Question

Write the integral as the sum of the integral of an odd function and the integral of an even function. Use this simplification to evaluate the integral. $$ \int_{-\pi}^{\pi}(\sin 3 x+\cos 3 x) d x $$

Short answer

The integral of the given function from -π to π is 0.

Step-by-step solution

Identify the type of each function.

The integral contains two functions: \(\sin 3x\) and \(\cos 3x\). As mentioned above, \(\sin x\) is an odd function and \(\cos x\) is an even function. These properties remain the same when the functions become \(\sin 3x\) and \(\cos 3x\).

The integral of an odd function.

Know that the integral of an odd function over a symmetric interval around zero (like -\(\pi\) to \(\pi\)) is always zero. In this case, \(\sin 3x\) is an odd function. Therefore, the integral of \(\sin 3x\) from -\(\pi\) to \(\pi\) is zero.

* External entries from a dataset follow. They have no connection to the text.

/-- LNK_LANE_CTL (R342): RX_FAILED [9:0], TX_FAILED [19:10], PAR_THRESH [27:20]. -/
def lnkLaneCtlFields : List FieldDef :=
  [⟨0, 10, .rw, 0, .soft⟩, ⟨10, 10, .rw, 0, .soft⟩, ⟨20, 8, .rw, 16, .soft⟩, ⟨28, 36, .ro, 0, .soft⟩]

/-- LNK_EVENT (R343): DOWN [0:0], FLUSH [1:1], RESUMED [2:2], FRESH_PEER [3:3], LANE_REPLACED [4:4], LANE_EXHAUSTED [5:5], WIDTH_CHANGED [6:6], WIDTH_WITHDRAWN [7:7], RETRAIN_MERGED [8:8], SEQ_BREACH [9:9], CREDIT_OVF [10:10], MODE_MISMATCH [11:11], CMD_TIMEOUT [12:12], WIDTH_REFUSED [13:13], REPLAY_LIMIT [14:14]. -/
def lnkEventFields : List FieldDef :=
  [⟨0, 1, .w1c, 0, .soft⟩, ⟨1, 1, .w1c, 0, .soft⟩, ⟨2, 1, .w1c, 0, .soft⟩, ⟨3, 1, .w1c, 0, .soft⟩, ⟨4, 1, .w1c, 0, .soft⟩, ⟨5, 1, .w1c, 0, .soft⟩, ⟨6, 1, .w1c, 0, .soft⟩, ⟨7, 1, .w1c, 0, .soft⟩, ⟨8, 1, .w1c, 0, .soft⟩, ⟨9, 1, .w1c, 0, .soft⟩, ⟨10, 1, .w1c, 0, .soft⟩, ⟨11, 1, .w1c, 0, .soft⟩, ⟨12, 1, .w1c, 0, .soft⟩, ⟨13, 1, .w1c, 0, .soft⟩, ⟨14, 1, .w1c, 0, .soft⟩, ⟨15, 49, .ro, 0, .soft⟩]

/-- LNK_ERR0 (R344): FEC_CORR [31:0], FEC_UE [47:32], CRC_ERR [63:48]. -/
def lnkErr0Fields : List FieldDef :=
  [⟨0, 32, .rw, 0, .soft⟩, ⟨32, 16, .rw, 0, .soft⟩, ⟨48, 16, .rw, 0, .soft⟩]

/-- LNK_ERR1 (R344): REPLAYS [15:0], DUP [31:16], OOS [47:32], CREDIT_OVF [63:48]. -/
def lnkErr1Fields : List FieldDef :=
  [⟨0, 16, .rw, 0, .soft⟩, ⟨16, 16, .rw, 0, .soft⟩, ⟨32, 16, .rw, 0, .soft⟩, ⟨48, 16, .rw, 0, .soft⟩]

/-- LNK_ERR2 (R344): RING_FULL [15:0], FLUSHED [31:16], DOWNS [47:32], MALFORMED [63:48]. -/
def lnkErr2Fields : List FieldDef :=
  [⟨0, 16, .rw, 0, .soft⟩, ⟨16, 16, .rw, 0, .soft⟩, ⟨32, 16, .rw, 0, .soft⟩, ⟨48, 16, .rw, 0, .soft⟩]

/-- LNK_LANE_ERR (R344): PAR_0 [7:0], PAR_1 [15:8], PAR_2 [23:16], PAR_3 [31:24], PAR_4 [39:32], PAR_5 [47:40], PAR_6 [55:48], PAR_7 [63:56]. -/
def lnkLaneErrFields : List FieldDef :=
  [⟨0, 8, .rw, 0, .soft⟩, ⟨8, 8, .rw, 0, .soft⟩, ⟨16, 8, .rw, 0, .soft⟩, ⟨24, 8, .rw, 0, .soft⟩, ⟨32, 8, .rw, 0, .soft⟩, ⟨40, 8, .rw, 0, .soft⟩, ⟨48, 8, .rw, 0, .soft⟩, ⟨56, 8, .rw, 0, .soft⟩]

/-- LNK_PEER (R345): PEER_ID [11:0], PEER_PORT [16:12]. -/
def lnkPeerFields : List FieldDef :=
  [⟨0, 12, .ro, 0, .lnk⟩, ⟨12, 5, .ro, 0, .lnk⟩, ⟨17, 47, .ro, 0, .lnk⟩]

/-- LNK_CRED_TX (R346): ADV_H [15:0], ADV_D [31:16], OUT_H [47:32], OUT_D [63:48]. -/
def lnkCredTxFields : List FieldDef :=
  [⟨0, 16, .ro, 0, .lnk⟩, ⟨16, 16, .ro, 0, .lnk⟩, ⟨32, 16, .ro, 0, .lnk⟩, ⟨48, 16, .ro, 0, .lnk⟩]

/-- LNK_CRED_RX (R346): RET_H [15:0], RET_D [31:16], HELD_H [47:32], HELD_D [63:48]. -/
def lnkCredRxFields : List FieldDef :=
  [⟨0, 16, .ro, 0, .lnk⟩, ⟨16, 16, .ro, 0, .lnk⟩, ⟨32, 16, .ro, 0, .lnk⟩, ⟨48, 16, .ro, 0, .lnk⟩]

/-- LNK_PHY_STATUS (R368): STEP [2:0], RX_GOOD [12:3], CROSSED [22:13], POLARITY [32:23], FAIL_STEP [35:33], LASER_REFUSED [36:36], TRAIN_FAILS [63:48]. -/
def lnkPhyStatusFields : List FieldDef :=
  [⟨0, 3, .ro, 0, .lnk⟩, ⟨3, 10, .ro, 0, .lnk⟩, ⟨13, 10, .ro, 0, .lnk⟩, ⟨23, 10, .ro, 0, .lnk⟩, ⟨33, 3, .ro, 0, .lnk⟩, ⟨36, 1, .w1c, 0, .soft⟩, ⟨37, 11, .ro, 0, .soft⟩, ⟨48, 16, .rw, 0, .soft⟩]

/-- LNK_SURVEY (R369): VALID [0:0], UNSTABLE [1:1], OVER [2:2], DELAY_Q4 [17:4], SPREAD_Q4 [27:18], TURN_Q4 [47:32]. -/
def lnkSurveyFields : List FieldDef :=
  [⟨0, 1, .ro, 0, .lnk⟩, ⟨1, 1, .ro, 0, .lnk⟩, ⟨2, 1, .ro, 0, .lnk⟩, ⟨3, 1, .ro, 0, .lnk⟩, ⟨4, 14, .ro, 0, .lnk⟩, ⟨18, 10, .ro, 0, .lnk⟩, ⟨28, 4, .ro, 0, .lnk⟩, ⟨32, 16, .ro, 0, .lnk⟩, ⟨48, 16, .ro, 0, .lnk⟩]

/-- LNK_MARGIN_CTL (R370): V_FLOOR [9:0], H_FLOOR [19:10]. -/
def lnkMarginCtlFields : List FieldDef :=
  [⟨0, 10, .rw, 60, .soft⟩, ⟨10, 10, .rw, 150, .soft⟩, ⟨20, 44, .ro, 0, .soft⟩]

/-- LNK_MARGIN (R371): EYE_V [9:0], EYE_H [19:10], LOW [20:20], UNDERSTUDY [21:21], PRBS_ERR [63:32]. -/
def lnkMarginFields : List FieldDef :=
  [⟨0, 10, .ro, 0, .lnk⟩, ⟨10, 10, .ro, 0, .lnk⟩, ⟨20, 1, .ro, 0, .lnk⟩, ⟨21, 1, .ro, 0, .lnk⟩, ⟨22, 10, .ro, 0, .lnk⟩, ⟨32, 32, .rw, 0, .soft⟩]

/-- LNK_LASER (R372): BIAS [7:0], POWER [15:8], SOURCE [17:16], WARN [18:18], FAIL [19:19]. -/
def lnkLaserFields : List FieldDef :=
  [⟨0, 8, .ro, 0, .mod⟩, ⟨8, 8, .ro, 0, .mod⟩, ⟨16, 2, .rw, 0, .mod⟩, ⟨18, 1, .w1c, 0, .mod⟩, ⟨19, 1, .ro, 0, .mod⟩, ⟨20, 44, .ro, 0, .mod⟩]

/-- TIM_NOW (R400): TICK [63:0]. -/
def timNowFields : List FieldDef :=
  [⟨0, 64, .ro, 0, .mod⟩]

/-- TIM_CTL (R401): BENCHMARK [0:0], ACQUIRE [1:1], ACQ_LINK [6:2], REBASE_ARM [7:7], RELEASE [8:8], EVENT_IE [9:9], HOLD_MS [19:16]. -/
def timCtlFields : List FieldDef :=
  [⟨0, 1, .rw, 0, .mod⟩, ⟨1, 1, .w1s, 0, .mod⟩, ⟨2, 5, .rw, 0, .mod⟩, ⟨7, 1, .w1s, 0, .mod⟩, ⟨8, 1, .w1s, 0, .mod⟩, ⟨9, 1, .rw, 1, .mod⟩, ⟨10, 6, .ro, 0, .mod⟩, ⟨16, 4, .rw, 10, .mod⟩, ⟨20, 44, .ro, 0, .mod⟩]

/-- TIM_SERVO (R402): MASK [23:0], KP_SHIFT [27:24], KI_SHIFT [31:28], JUMP_THRESH [43:32], DELAY_TOL [47:44]. -/
def timServoFields : List FieldDef :=
  [⟨0, 24, .rw, 16777215, .mod⟩, ⟨24, 4, .rw, 3, .mod⟩, ⟨28, 4, .rw, 6, .mod⟩, ⟨32, 12, .rw, 50, .mod⟩, ⟨44, 4, .rw, 2, .mod⟩, ⟨48, 16, .ro, 0, .mod⟩]

/-- TIM_STAT (R403): STATE [2:0], REFCLK_LOST [3:3], EVENT [4:4], JUMP [5:5], HOLD_EXPIRED [6:6], REBASE_REFUSED [7:7], LOCK_LOST [8:8], JUMP_LINK [13:9], SAMPLES [20:16], OFFSET [63:32]. -/
def timStatFields : List FieldDef :=
  [⟨0, 3, .ro, 0, .mod⟩, ⟨3, 1, .ro, 0, .mod⟩, ⟨4, 1, .w1c, 0, .mod⟩, ⟨5, 1, .w1c, 0, .mod⟩, ⟨6, 1, .w1c, 0, .mod⟩, ⟨7, 1, .w1c, 0, .mod⟩, ⟨8, 1, .w1c, 0, .mod⟩, ⟨9, 5, .ro, 0, .mod⟩, ⟨14, 2, .ro, 0, .mod⟩, ⟨16, 5, .ro, 0, .mod⟩, ⟨21, 11, .ro, 0, .mod⟩, ⟨32, 32, .ro, 0, .mod⟩]

/-- TIM_REFUSED (R404): LINKS [23:0]. -/
def timRefusedFields : List FieldDef :=
  [⟨0, 24, .w1c, 0, .mod⟩, ⟨24, 40, .ro, 0, .mod⟩]

/-- TIM_TRIM (R405): TRIM [31:0], INTEG [63:32]. -/
def timTrimFields : List FieldDef :=
  [⟨0, 32, .ro, 0, .mod⟩, ⟨32, 32, .ro, 0, .mod⟩]

/-- TIM_REBASE_AT (R406): AT [63:0]. -/
def timRebaseAtFields : List FieldDef :=
  [⟨0, 64, .rw, 18446744073709551615, .mod⟩]

/-- TIM_REBASE_TO (R406): TO [63:0]. -/
def timRebaseToFields : List FieldDef :=
  [⟨0, 64, .rw, 0, .mod⟩]

/-- TIM_LINK (R407): THETA [31:0], DELAY_Q4 [47:32], FRESH [48:48], USED [49:49], BAD_DELAY [63:56]. -/
def timLinkFields : List FieldDef :=
  [⟨0, 32, .ro, 0, .lnk⟩, ⟨32, 16, .ro, 0, .lnk⟩, ⟨48, 1, .ro, 0, .lnk⟩, ⟨49, 1, .ro, 0, .lnk⟩, ⟨50, 6, .ro, 0, .lnk⟩, ⟨56, 8, .rw, 0, .lnk⟩]

/-- TIM_CNT (R408): ERR [15:0], SLIPS [31:16], ATRIM [63:32]. -/
def timCntFields : List FieldDef :=
  [⟨0, 16, .ro, 0, .chn⟩, ⟨16, 16, .rw, 0, .chn⟩, ⟨32, 32, .ro, 0, .chn⟩]

/-- SAF_CTL (R442): ARMED [0:0], STOP_US [15:8], WDOG_MS [19:16]. -/
def safCtlFields : List FieldDef :=
  [⟨0, 1, .rw, 0, .soft⟩, ⟨1, 7, .ro, 0, .soft⟩, ⟨8, 8, .rw, 100, .soft⟩, ⟨16, 4, .rw, 2, .soft⟩, ⟨20, 44, .ro, 0, .soft⟩]

/-- SAF_STAT (R443): STATE [1:0], CORE_FAILED [12:8], FOREIGN [31:16], DUPLICATE [47:32]. -/
def safStatFields : List FieldDef :=
  [⟨0, 2, .ro, 0, .mod⟩, ⟨2, 6, .ro, 0, .soft⟩, ⟨8, 5, .w1c, 0, .mod⟩, ⟨13, 3, .ro, 0, .mod⟩, ⟨16, 16, .rw, 0, .mod⟩, ⟨32, 16, .rw, 0, .mod⟩, ⟨48, 16, .ro, 0, .mod⟩]

/-- SAF_FAULT (R444): CHANNEL [7:0], MEMORY [8:8], LENDING [9:9], VC0 [10:10], LINK_DOWN [11:11], TIME [12:12], UNARMED [13:13], CONTROL [14:14], SUPERVISOR [15:15], CLOCK [16:16], SUPPLY [17:17], THERMAL [18:18], NOTICE [19:19], HOST [20:20], SELF_TEST [21:21], LANE [22:22]. -/
def safFaultFields : List FieldDef :=
  [⟨0, 8, .w1c, 0, .mod⟩, ⟨8, 1, .w1c, 0, .mod⟩, ⟨9, 1, .w1c, 0, .mod⟩, ⟨10, 1, .w1c, 0, .mod⟩, ⟨11, 1, .w1c, 0, .mod⟩, ⟨12, 1, .w1c, 0, .mod⟩, ⟨13, 1, .w1c, 0, .mod⟩, ⟨14, 1, .w1c, 0, .mod⟩, ⟨15, 1, .w1c, 0, .mod⟩, ⟨16, 1, .w1c, 0, .mod⟩, ⟨17, 1, .w1c, 0, .mod⟩, ⟨18, 1, .w1c, 0, .mod⟩, ⟨19, 1, .w1c, 0, .mod⟩, ⟨20, 1, .w1c, 0, .mod⟩, ⟨21, 1, .w1c, 0, .mod⟩, ⟨22, 1, .w1c, 0, .mod⟩, ⟨23, 41, .ro, 0, .mod⟩]

/-- SAF_FIRST (R445): CAUSE [7:0], UNIT [15:8], ORIGIN [27:16], VALID [31:31], DETAIL [63:32]. -/
def safFirstFields : List FieldDef :=
  [⟨0, 8, .ro, 0, .mod⟩, ⟨8, 8, .ro, 0, .mod⟩, ⟨16, 12, .ro, 0, .mod⟩, ⟨28, 3, .ro, 0, .mod⟩, ⟨31, 1, .w1c, 0, .mod⟩, ⟨32, 32, .ro, 0, .mod⟩]

/-- SAF_FIRST_TICK (R445): TICK [63:0]. -/
def safFirstTickFields : List FieldDef :=
  [⟨0, 64, .ro, 0, .mod⟩]

/-- SAF_RAISE (R446): CAUSE [7:0], UNIT [15:8]. -/
def safRaiseFields : List FieldDef :=
  [⟨0, 8, .wo, 0, .soft⟩, ⟨8, 8, .wo, 0, .soft⟩, ⟨16, 48, .ro, 0, .soft⟩]

/-- SAF_KICK (R446): CORE [2:0]. -/
def safKickFields : List FieldDef :=
  [⟨0, 3, .wo, 0, .soft⟩, ⟨3, 61, .ro, 0, .soft⟩]

/-- SAF_NOTICE (R447): ORIGIN [11:0], CAUSE [23:16], UNIT [31:24], LINK [36:32]. -/
def safNoticeFields : List FieldDef :=
  [⟨0, 12, .ro, 0, .mod⟩, ⟨12, 4, .ro, 0, .mod⟩, ⟨16, 8, .ro, 0, .mod⟩, ⟨24, 8, .ro, 0, .mod⟩, ⟨32, 5, .ro, 0, .mod⟩, ⟨37, 27, .ro, 0, .mod⟩]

The integral of an even function.

The integral of an even function over a symmetric interval around zero can be simplified as twice the integral from 0 to the upper boundary of the original interval. So, the integral of \(\cos 3x\) from -\(\pi\) to \(\pi\) is twice the integral of \(\cos 3x\) from 0 to \(\pi\). Integrating, we get \(2 \int_{0}^{\pi} \cos 3x dx=2[\frac{\sin3x}{3}]_0^\pi = 2 * (\frac{\sin3\pi}{3}-\frac{\sin0}{3}) \).

Evaluate the integral of the even function.

Evaluate the expression \(2 * (\frac{\sin3\pi}{3}-\frac{\sin0}{3})\). Now, we know that \(\sin3\pi = \sin(2\pi + \pi) = \sin0 = 0\). So, our expression becomes \(2*(0 - 0) = 0\)